As the Secretary looked all round it, his eyes rested on a side door in a corner.
"Another staircase," said Mr. Boffin, unlocking the door, "leading down into the yard. We'll go down this way, as you may like to see the yard, and it's all in the road. When the son was a little child, it was up and down these stairs that he mostly came and went to his father. He was very timid of his father. I've seen him sit on these stairs, in his shy way, poor child, many a time. Mr. and Mrs. Boffin have comforted him, sitting with his little book on these stairs, often."
"Ah! And his poor sister too," said Mrs Boffin. "And here's the sunny place on the white wall where they one day measured one another. Their own little hands wrote up their names here, only with a pencil; but the names are here still, and the poor dears gone for ever."
"We must take care of the names, old lady," said Mr. Boffin. "We must take care of the names. They shan't be rubbed out in our time, nor yet, if we can help it, in the time after us. Poor little children!"
"Ah, poor little children!" said Mrs. Boffin.
They had opened the door at the bottom of the staircase giving on the yard, and they stood in the sunlight, looking at the scrawl of the two unsteady childish hands two or three steps up the staircase. There was something in this simple memento of a blighted childhood, and in the tenderness of Mrs. Boffin, that touched the Secretary.

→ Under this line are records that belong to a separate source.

-- ==== Sys2Proof/Machine/Flags.lean ====
section
/-! DEFINITION. The two status words: `STATUS` (10_state.md R25, 60_exceptions.md R151) and `CFG` (10_state.md R21).
The block has no arithmetic flags (10_state.md R31). -/

namespace Sys2Proof.Machine

/-- The value of `STATUS.ERR` (60_exceptions.md R151). -/
def ErrCode.code : ErrCode → BitVec 4
  | .eNone => 0
  | .eIllCmd => 1
  | .eSeq => 2
  | .eRange => 3
  | .eKeyFault => 4
  | .eUnseeded => 5

/-- A valid flag: 1 exactly when the value it guards is valid (10_state.md R17, R20, R30). -/
def validBit {α : Type} (v : Option α) : BitVec 1 := BitVec.ofBool v.isSome

/-- `STATUS` (10_state.md R25), most significant field first: zero, `PSD512`, `PSD`, `P512V`, `PV`, `D512V`, `RV`,
`DV`, `ERR`. -/
def statusWord (s : State) : Word :=
  (0 : BitVec 53) ++ validBit s.pstate512 ++ validBit s.pstate ++ validBit s.pout512 ++ validBit s.pout
    ++ validBit s.digest512 ++ validBit s.res ++ validBit s.digest ++ s.err.code

/-- A `FOLDCFG` bit: 0 XOR, 1 ADD (10_state.md R15, R21). -/
def foldBit : Fold → BitVec 1
  | .xor => 0
  | .add => 1

/-- `CFG.VLENC` (10_state.md R21). -/
def vlenCode : VLen → BitVec 2
  | .scalar => 0
  | .simd128 => 1
  | .simd256 => 2

/-- `CFG` (10_state.md R21), most significant field first: zero, the nine fold bits from `f_512` down to `f_init`,
`NMUL`, `SALIGN`, `VLENC`. -/
def cfgWord (c : Cfg) : Word :=
  (0 : BitVec 51) ++ foldBit c.fold.f512 ++ foldBit c.fold.fFin ++ foldBit c.fold.aVred ++ foldBit c.fold.fVred
    ++ foldBit c.fold.aTail ++ foldBit c.fold.fTail ++ foldBit c.fold.aBlk ++ foldBit c.fold.fBlk
    ++ foldBit c.fold.fInit ++ BitVec.ofBool c.nmul ++ BitVec.ofBool c.salign ++ vlenCode c.vlen

end Sys2Proof.Machine
end

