-- ==== Sys2Proof/Safety.lean ====
section
/-! DEFINITION. What counts as a safe state and a safe run, and the terms the statements use: a key that lies in the
key space, the host's stage sequence, the generator's stream, a change of the unobservable parameters. -/

namespace Sys2Proof.Machine

/-- The invariant of every state a run from reset reaches. -/
structure StateInv (s : State) : Prop where
  /-- the key space is in canonical form (log entry 3) -/
  memory : Memory.wf s.mem = true
  /-- 41_block_tail_final.md R101: `ST` is valid exactly while `PH ≠ IDLE` -/
  stValid : s.st.isSome = true ↔ s.ph ≠ .idle
  /-- 10_state.md R29: `0 ≤ CUR ≤ LLEN` -/
  curInKey : s.cur.toNat ≤ s.llen.toNat
  /-- 10_state.md R29, 42_vector_layer.md R105: whole vector blocks, and a key that engages the vector layer -/
  curVec : s.ph = .vec → s.cur.toNat % 128 = 0 ∧ 512 ≤ s.llen.toNat
  /-- 10_state.md R29: `CUR` is a multiple of 64 until `TMIX` -/
  curBlk : s.ph = .blk → s.cur.toNat % 64 = 0
  /-- 41_block_tail_final.md R97: the tail mixer leaves `CUR = LLEN` -/
  curFin : s.ph = .fin → s.cur = s.llen
  /-- 10_state.md R29: `LBASE + LLEN ≤ 2^64` -/
  keyRange : s.lbase.toNat + s.llen.toNat ≤ 2 ^ 64
  /-- 42_vector_layer.md R106: bits `[63:32]` of every `vs[i]` stay 0 -/
  lanes : ∀ i : Fin 4, s.vs[i].toNat < 2 ^ 32
  /-- 60_exceptions.md R152, R153: an error closes the sequence and nothing opens one while it stands -/
  errClosed : s.err ≠ .eNone → s.ph = .idle
  /-- 10_state.md R26: `ERRADDR` is 0 for every code but `E_KEYFAULT` -/
  errAddr : s.err ≠ .eKeyFault → s.erraddr = 0
  /-- 60_exceptions.md R151: with no error recorded `ERRINFO` is 0, as after reset -/
  errInfo : s.err = .eNone → s.errinfo = 0
  /-- 41_block_tail_final.md R91: while a hash is open `DIGEST` is invalid -/
  digestClosed : s.digest.isSome = true → s.ph = .idle
  /-- 45_prng_system.md R135: the state after a `next()` is the value it returned -/
  pout : ∀ v, s.pout = some v → s.pstate = some v
  /-- 45_prng_system.md R140, the same for the 512-bit generator -/
  pout512 : ∀ v, s.pout512 = some v → s.pstate512 = some v
  /-- 10_state.md R28: `ST512` holds nothing between commands -/
  st512 : s.st512 = none

/-- A step is safe when the machine goes on: no fault, no refusal. -/
def Proceeds (o : Host.Outcome State Fault Refusal) : Prop := ∃ t, o = .next t

/-- The bytes of `key` are valid and stand at `base, base+1, …` (20_memory.md R42: D0's caller obligation). -/
def KeyHolds (m : Memory) (base : Nat) (key : List Byte) : Prop :=
  ∀ (k : Nat) (h : k < key.length), Memory.read m (base + k) = some key[k]

/-- The first `k` addresses from `base` are valid and the next one is not: the read that starts at `base` faults
there (20_memory.md R42). -/
def FirstInvalid (m : Memory) (base k : Nat) : Prop :=
  (∀ j, j < k → (Memory.read m (base + j)).isSome = true) ∧ Memory.read m (base + k) = none

/-- The commands that run one `hash64.s` for a key of `len` bytes (30_encoding.md R62). -/
def stageSequence (len : Nat) : List Instr :=
  [.hinit]
    ++ (if 512 ≤ len then List.replicate (len / 128) .vmix ++ [.vred] else [])
    ++ List.replicate ((len - vecExtent len) / 64) .bmix
    ++ [.tmix, .hfin]

/-- The host's transactions that issue these commands (30_encoding.md R61). -/
def cmdWrites (is : List Instr) : List HostEvent := is.map fun i => .write cmdReg (encode i)

/-- The states of the 64-bit generator (45_prng_system.md R135): `s_0 = seed`, `s_{n+1} = H(s_n ⊕ n)`. -/
def generatorState (c : Cfg) (seed : Word) : Nat → Word
  | 0 => seed
  | n + 1 => hp c (generatorState c seed n ^^^ BitVec.ofNat 64 n)

/-- The same block built with another SIMD width, load path or multiplier (10_state.md R21, 93 U8). -/
def State.withImpl (s : State) (vlen : VLen) (salign nmul : Bool) : State :=
  { s with cfg := { s.cfg with vlen := vlen, salign := salign, nmul := nmul } }

/-- Apply a function to the state of a step that goes on. -/
def mapNext (f : State → State) : Host.Outcome State Fault Refusal → Host.Outcome State Fault Refusal
  | .next s => .next (f s)
  | .fault r => .fault r
  | .refused r => .refused r

/-- The eight primitive commands (40_primitives.md part B). -/
def isPrimitive : Instr → Bool
  | .mulw | .mumx | .muma | .mulw128 | .mum128x | .mum128a | .vmum32 | .mumc _ => true
  | .nop | .srst | .hinit | .vmix | .vred | .bmix | .tmix | .hfin | .hash64 | .vhash64 | .hash512 | .pseed
  | .pnext | .pseed512 | .pnext512 => false

/-- The commands that act on the 64-bit hash: the stage commands, `HASH64`, `VHASH64` (45_prng_system.md R144). -/
def isHash : Instr → Bool
  | .hinit | .vmix | .vred | .bmix | .tmix | .hfin | .hash64 | .vhash64 => true
  | .nop | .srst | .mulw | .mumx | .muma | .mulw128 | .mum128x | .mum128a | .vmum32 | .mumc _ | .hash512 | .pseed
  | .pnext | .pseed512 | .pnext512 => false

end Sys2Proof.Machine
end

Mr. Boffin then showed his new man of business the Mounds, and his own particular Mound which had been left him as his legacy under the will before he acquired the whole estate. — Book One, Chapter 15, p. 80, facing the illustration.
Scanned image and text by Philip V. Allingham. [You may use this image without prior permission for any scholarly or educational purpose as long as you (1) credit the person who scanned the image and (2) link your document to this URL.]
The "two servants" mentioned in the chapter title are Silas Wegg, Boffin's reader and interpreter of classical literature, and now caretaker of the Harmon property, and John Rokesmith, who has just become the Boffins' personal secretary — a necessity now that the semi-literate Boffins are wealthy. Although they insist that they do not intend to sell the old Harmon mansion which they have unexpectedly inherited, the Boffins are not entirely at their ease in their master's home, which Mrs. Boffin feels is haunted by the ghosts of the children. They are thinking about selling the garbage "mounds," and plan to live elsewhere. Having agreed upon Rokesmith's offer to serve as their manager, Mr. Boffin gives the young man a tour of the house, and describes how the Harmon children brought the old place was brought to life with their playing and laughter. As Boffin shows Rokesmith about the buildings and grounds, he ruminates on how the deceased master's furnishings still reflect his grasping, miserly personality. After viewing the room to be kept up "against the son's return" (80), they take the staircase down to the yard, the passageway so familiar to John Harmon when a boy. "And here's the sunny place on the white wall where they one day measured one another. Their own little hands wrote up their names here with only a pencil; but the names are here still, and the poor dears gone forever" (80). This, then, is the whitewashed plaster wall which Mrs. Boffin is examining in the illustration as her husband narrates this bit of history. The illustrator has turned the secretary's face away from the reader, who must supply for himself or herself the expression on the young man's face. Beyond the stout door on the right is a wagon in the yard: "There was something in this simple memento of a blighted childhood, and in the tenderness of Mrs. Boffin, that touched the Secretary." The Boffins here are much as they appeared in Marcus Stone's July 1864 serial illustration The Boffin Progress, and the professional young man who now attends them in the Mahoney illustration is clearly based on the John Rokesmith in Stone's Mrs. Boffin discovers an Orphan (realising a scene later in serial Part Five).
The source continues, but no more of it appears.